Try it: Among the lines below, copy exactly those from the one with "s.trunk with clock" through the one with "each check -/", counting both ends.

(Stored items)

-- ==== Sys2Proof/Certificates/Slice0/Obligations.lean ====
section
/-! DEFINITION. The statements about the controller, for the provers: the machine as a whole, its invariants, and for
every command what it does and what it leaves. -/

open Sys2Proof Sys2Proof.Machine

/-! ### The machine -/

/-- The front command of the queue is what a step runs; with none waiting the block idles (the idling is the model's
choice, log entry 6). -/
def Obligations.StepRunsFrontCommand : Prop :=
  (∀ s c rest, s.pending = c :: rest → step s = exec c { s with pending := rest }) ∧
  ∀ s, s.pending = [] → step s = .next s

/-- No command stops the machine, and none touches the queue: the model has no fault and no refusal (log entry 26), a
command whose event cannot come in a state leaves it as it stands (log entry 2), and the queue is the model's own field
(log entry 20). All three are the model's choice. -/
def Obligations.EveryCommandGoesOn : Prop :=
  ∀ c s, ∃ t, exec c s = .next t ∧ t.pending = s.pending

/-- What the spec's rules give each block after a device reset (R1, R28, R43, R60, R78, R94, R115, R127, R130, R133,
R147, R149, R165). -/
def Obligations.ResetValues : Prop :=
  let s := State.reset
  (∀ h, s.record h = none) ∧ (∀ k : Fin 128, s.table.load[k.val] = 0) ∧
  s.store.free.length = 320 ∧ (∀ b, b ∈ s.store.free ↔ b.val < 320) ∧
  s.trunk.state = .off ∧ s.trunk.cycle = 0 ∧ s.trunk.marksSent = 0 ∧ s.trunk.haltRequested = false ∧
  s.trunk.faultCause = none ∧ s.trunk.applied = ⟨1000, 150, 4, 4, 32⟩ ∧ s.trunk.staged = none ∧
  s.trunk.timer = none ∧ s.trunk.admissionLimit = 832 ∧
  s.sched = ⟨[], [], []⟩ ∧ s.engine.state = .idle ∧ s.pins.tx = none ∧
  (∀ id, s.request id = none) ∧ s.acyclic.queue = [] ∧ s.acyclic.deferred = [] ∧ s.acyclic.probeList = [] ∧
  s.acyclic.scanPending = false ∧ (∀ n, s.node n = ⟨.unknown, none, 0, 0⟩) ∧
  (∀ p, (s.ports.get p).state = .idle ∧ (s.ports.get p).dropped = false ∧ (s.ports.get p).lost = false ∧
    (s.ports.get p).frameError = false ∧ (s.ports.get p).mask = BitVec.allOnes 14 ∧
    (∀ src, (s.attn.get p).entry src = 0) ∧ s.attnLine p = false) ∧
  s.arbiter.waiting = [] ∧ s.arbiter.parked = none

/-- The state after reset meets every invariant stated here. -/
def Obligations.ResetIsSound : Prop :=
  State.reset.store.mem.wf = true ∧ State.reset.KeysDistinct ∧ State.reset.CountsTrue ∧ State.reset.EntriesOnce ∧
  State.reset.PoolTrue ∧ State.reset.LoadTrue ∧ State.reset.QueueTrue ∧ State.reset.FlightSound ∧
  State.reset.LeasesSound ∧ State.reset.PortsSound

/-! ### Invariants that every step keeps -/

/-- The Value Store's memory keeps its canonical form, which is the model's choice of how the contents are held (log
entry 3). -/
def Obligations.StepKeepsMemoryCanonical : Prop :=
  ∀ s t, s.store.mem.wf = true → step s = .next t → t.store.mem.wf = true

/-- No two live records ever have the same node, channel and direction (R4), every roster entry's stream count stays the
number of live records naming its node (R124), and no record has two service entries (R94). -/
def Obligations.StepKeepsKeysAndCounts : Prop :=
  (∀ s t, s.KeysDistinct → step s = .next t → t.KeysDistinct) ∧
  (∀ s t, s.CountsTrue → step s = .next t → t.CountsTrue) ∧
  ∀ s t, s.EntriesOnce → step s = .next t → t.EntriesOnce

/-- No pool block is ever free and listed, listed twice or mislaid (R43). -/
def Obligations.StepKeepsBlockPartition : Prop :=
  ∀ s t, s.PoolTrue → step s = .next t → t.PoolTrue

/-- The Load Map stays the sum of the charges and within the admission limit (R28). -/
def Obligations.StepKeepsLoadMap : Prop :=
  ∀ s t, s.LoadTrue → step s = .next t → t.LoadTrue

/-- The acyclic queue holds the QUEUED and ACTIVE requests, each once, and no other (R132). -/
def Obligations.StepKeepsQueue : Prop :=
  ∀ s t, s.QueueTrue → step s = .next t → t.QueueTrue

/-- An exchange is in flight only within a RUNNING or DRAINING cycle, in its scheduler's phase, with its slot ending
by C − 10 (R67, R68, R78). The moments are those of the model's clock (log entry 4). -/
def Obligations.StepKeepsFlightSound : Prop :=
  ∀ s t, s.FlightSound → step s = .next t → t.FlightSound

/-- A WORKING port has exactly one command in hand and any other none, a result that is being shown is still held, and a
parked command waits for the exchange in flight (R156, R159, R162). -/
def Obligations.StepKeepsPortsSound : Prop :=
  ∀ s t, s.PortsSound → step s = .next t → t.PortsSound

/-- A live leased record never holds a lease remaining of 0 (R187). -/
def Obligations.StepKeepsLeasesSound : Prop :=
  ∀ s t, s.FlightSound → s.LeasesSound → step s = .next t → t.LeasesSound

* * *

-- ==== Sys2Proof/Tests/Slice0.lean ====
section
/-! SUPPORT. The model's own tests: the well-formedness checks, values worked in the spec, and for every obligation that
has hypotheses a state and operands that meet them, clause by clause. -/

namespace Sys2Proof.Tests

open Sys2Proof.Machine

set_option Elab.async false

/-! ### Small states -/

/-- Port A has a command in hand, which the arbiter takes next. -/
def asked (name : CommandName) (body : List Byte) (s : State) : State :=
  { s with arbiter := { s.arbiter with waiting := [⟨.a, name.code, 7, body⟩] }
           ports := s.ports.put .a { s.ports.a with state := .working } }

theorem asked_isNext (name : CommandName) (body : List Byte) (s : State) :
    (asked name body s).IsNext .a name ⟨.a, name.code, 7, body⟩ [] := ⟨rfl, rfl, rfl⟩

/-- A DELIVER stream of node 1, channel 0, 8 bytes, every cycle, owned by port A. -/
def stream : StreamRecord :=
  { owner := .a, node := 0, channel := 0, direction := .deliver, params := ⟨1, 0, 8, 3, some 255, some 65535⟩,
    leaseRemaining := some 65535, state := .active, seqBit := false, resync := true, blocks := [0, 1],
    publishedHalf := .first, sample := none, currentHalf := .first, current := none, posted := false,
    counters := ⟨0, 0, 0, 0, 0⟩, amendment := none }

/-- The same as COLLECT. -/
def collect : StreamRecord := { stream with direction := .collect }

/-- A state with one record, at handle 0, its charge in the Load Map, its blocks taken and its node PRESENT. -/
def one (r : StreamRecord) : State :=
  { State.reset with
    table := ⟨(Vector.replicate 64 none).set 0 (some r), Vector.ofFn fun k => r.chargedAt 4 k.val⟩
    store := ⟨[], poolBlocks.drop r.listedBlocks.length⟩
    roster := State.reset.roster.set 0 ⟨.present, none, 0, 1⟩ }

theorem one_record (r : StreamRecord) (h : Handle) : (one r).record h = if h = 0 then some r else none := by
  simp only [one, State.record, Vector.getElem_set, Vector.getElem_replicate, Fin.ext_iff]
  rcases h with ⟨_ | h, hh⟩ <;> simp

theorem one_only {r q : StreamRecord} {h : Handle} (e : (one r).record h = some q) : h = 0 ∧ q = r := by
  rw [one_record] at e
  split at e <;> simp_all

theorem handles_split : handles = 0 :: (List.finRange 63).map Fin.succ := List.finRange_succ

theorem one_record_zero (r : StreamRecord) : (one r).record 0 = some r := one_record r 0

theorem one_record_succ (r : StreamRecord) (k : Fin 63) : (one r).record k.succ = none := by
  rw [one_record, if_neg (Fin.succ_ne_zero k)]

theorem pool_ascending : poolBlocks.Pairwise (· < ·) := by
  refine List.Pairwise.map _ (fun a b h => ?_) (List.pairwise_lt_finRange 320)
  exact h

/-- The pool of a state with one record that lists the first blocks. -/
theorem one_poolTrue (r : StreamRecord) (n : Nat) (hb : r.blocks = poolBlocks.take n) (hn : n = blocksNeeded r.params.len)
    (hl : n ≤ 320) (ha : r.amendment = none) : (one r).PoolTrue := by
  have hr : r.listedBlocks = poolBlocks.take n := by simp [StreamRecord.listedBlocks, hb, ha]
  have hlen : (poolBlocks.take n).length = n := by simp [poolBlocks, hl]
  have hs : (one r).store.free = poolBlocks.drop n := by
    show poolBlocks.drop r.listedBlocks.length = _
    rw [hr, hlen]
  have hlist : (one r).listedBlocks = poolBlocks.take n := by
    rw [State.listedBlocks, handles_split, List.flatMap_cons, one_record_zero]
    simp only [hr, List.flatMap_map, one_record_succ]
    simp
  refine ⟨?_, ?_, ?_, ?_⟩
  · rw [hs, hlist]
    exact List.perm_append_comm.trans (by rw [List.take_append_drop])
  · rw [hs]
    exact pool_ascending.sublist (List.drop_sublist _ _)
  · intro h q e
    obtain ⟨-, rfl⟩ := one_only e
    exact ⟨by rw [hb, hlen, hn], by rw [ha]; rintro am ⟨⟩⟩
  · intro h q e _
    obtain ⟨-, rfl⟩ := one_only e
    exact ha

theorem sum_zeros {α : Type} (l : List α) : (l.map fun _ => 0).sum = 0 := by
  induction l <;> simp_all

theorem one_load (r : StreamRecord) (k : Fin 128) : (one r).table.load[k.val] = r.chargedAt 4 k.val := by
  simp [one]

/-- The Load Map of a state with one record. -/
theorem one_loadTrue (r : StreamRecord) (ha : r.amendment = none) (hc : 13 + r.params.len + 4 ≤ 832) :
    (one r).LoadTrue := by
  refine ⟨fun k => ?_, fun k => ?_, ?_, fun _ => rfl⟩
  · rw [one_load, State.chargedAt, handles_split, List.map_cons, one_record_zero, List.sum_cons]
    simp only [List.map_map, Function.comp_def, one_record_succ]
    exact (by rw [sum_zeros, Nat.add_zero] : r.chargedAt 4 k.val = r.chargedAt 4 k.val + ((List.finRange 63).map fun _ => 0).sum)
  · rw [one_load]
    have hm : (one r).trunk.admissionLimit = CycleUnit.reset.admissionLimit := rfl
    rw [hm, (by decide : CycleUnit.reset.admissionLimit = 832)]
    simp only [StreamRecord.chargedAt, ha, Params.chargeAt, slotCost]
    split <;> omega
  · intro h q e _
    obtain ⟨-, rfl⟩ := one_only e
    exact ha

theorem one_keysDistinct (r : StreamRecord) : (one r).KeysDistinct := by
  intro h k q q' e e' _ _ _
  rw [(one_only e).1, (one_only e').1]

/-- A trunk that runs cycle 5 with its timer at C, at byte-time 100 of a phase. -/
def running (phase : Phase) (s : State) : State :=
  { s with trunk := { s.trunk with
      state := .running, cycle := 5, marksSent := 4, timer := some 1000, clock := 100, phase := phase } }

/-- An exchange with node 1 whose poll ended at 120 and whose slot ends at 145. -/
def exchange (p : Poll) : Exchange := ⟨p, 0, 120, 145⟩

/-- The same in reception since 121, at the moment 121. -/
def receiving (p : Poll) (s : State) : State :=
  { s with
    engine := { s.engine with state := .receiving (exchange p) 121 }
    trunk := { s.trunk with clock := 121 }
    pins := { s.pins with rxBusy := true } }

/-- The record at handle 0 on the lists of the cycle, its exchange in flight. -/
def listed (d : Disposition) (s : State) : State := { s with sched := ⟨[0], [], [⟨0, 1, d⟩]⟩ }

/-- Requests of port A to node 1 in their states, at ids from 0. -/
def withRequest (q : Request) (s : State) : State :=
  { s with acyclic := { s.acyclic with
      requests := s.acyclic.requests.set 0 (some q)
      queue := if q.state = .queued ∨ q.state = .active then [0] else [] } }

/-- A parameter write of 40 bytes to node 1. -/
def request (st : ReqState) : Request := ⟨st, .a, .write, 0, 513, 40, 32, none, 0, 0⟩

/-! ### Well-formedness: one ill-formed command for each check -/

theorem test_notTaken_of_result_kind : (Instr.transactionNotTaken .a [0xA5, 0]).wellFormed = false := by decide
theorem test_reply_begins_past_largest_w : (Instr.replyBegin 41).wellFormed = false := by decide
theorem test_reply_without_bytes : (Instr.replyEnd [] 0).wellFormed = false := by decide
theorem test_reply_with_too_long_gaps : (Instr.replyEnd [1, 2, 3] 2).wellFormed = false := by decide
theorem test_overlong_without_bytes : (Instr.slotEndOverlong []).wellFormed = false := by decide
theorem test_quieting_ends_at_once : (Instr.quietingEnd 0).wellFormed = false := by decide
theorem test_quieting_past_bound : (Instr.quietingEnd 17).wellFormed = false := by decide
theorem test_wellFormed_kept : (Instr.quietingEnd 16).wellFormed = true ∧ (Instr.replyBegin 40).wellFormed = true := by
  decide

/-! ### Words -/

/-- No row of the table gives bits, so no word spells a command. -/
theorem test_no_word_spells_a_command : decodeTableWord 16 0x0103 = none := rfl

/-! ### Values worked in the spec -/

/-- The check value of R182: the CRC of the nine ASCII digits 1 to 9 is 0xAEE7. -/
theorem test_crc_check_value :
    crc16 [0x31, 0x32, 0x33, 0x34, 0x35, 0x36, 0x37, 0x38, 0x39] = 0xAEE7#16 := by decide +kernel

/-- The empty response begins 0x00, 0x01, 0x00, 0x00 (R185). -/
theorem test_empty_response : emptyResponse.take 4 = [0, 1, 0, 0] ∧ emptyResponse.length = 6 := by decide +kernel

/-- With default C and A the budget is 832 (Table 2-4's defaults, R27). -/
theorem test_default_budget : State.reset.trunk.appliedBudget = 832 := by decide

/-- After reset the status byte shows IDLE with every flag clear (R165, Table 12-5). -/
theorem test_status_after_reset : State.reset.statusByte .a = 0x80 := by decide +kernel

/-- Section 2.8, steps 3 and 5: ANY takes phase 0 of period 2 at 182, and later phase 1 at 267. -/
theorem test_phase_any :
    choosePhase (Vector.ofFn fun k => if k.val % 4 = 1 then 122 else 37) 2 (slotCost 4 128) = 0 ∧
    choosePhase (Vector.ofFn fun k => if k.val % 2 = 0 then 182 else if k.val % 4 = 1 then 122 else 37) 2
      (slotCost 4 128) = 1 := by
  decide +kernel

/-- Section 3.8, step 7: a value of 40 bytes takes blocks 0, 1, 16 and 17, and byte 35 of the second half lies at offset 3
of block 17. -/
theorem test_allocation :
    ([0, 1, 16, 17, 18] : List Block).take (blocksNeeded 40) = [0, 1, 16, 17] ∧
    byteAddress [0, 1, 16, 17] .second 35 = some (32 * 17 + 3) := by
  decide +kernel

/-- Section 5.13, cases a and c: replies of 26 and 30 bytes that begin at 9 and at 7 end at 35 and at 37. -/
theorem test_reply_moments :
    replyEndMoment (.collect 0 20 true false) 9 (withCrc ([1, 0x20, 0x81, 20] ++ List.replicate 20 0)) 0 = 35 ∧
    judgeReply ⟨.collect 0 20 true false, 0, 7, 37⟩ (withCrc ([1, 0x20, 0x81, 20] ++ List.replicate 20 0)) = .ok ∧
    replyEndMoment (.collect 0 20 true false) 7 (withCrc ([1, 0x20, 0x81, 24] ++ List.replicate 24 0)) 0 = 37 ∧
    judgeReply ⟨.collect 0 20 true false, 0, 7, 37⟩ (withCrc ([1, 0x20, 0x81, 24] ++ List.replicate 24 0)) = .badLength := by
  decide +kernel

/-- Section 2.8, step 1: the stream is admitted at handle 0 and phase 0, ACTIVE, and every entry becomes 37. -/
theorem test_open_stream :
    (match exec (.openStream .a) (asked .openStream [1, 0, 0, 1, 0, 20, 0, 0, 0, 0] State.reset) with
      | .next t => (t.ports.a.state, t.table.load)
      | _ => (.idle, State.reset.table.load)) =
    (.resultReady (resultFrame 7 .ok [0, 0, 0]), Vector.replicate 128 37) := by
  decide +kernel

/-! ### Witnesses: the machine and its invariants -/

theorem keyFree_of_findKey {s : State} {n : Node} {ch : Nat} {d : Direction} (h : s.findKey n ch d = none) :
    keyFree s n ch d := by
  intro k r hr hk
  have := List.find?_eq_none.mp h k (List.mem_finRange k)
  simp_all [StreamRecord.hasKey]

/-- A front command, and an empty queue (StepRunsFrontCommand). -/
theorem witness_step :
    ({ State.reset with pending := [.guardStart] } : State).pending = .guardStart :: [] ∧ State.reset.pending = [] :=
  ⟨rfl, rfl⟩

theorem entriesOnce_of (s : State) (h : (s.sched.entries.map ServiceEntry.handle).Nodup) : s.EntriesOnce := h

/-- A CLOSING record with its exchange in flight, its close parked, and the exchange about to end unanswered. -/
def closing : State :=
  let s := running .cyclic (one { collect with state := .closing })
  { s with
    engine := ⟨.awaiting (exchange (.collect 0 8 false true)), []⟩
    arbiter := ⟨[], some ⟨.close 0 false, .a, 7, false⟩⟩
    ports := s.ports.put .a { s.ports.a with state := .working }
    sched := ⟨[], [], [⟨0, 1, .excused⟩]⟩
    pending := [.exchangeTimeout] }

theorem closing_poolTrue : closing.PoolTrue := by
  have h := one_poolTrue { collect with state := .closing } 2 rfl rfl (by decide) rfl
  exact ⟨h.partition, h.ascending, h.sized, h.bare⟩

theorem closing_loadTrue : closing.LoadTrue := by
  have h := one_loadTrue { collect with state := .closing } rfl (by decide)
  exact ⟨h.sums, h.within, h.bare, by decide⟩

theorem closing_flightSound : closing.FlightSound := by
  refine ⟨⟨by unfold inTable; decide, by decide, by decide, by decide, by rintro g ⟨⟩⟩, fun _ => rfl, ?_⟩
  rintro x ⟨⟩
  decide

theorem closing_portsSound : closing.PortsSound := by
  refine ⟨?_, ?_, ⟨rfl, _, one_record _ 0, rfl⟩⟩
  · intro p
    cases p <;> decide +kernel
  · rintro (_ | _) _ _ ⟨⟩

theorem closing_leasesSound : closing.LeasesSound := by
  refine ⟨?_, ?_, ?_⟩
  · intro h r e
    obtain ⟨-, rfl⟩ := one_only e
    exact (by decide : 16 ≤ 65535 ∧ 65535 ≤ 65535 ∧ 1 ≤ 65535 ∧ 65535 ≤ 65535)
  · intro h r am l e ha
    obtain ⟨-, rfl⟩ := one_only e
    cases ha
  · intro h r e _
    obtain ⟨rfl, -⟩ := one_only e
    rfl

The answer:
    trunk := { s.trunk with clock := 121 }
    pins := { s.pins with rxBusy := true } }

/-- The record at handle 0 on the lists of the cycle, its exchange in flight. -/
def listed (d : Disposition) (s : State) : State := { s with sched := ⟨[0], [], [⟨0, 1, d⟩]⟩ }

/-- Requests of port A to node 1 in their states, at ids from 0. -/
def withRequest (q : Request) (s : State) : State :=
  { s with acyclic := { s.acyclic with
      requests := s.acyclic.requests.set 0 (some q)
      queue := if q.state = .queued ∨ q.state = .active then [0] else [] } }

/-- A parameter write of 40 bytes to node 1. -/
def request (st : ReqState) : Request := ⟨st, .a, .write, 0, 513, 40, 32, none, 0, 0⟩

/-! ### Well-formedness: one ill-formed command for each check -/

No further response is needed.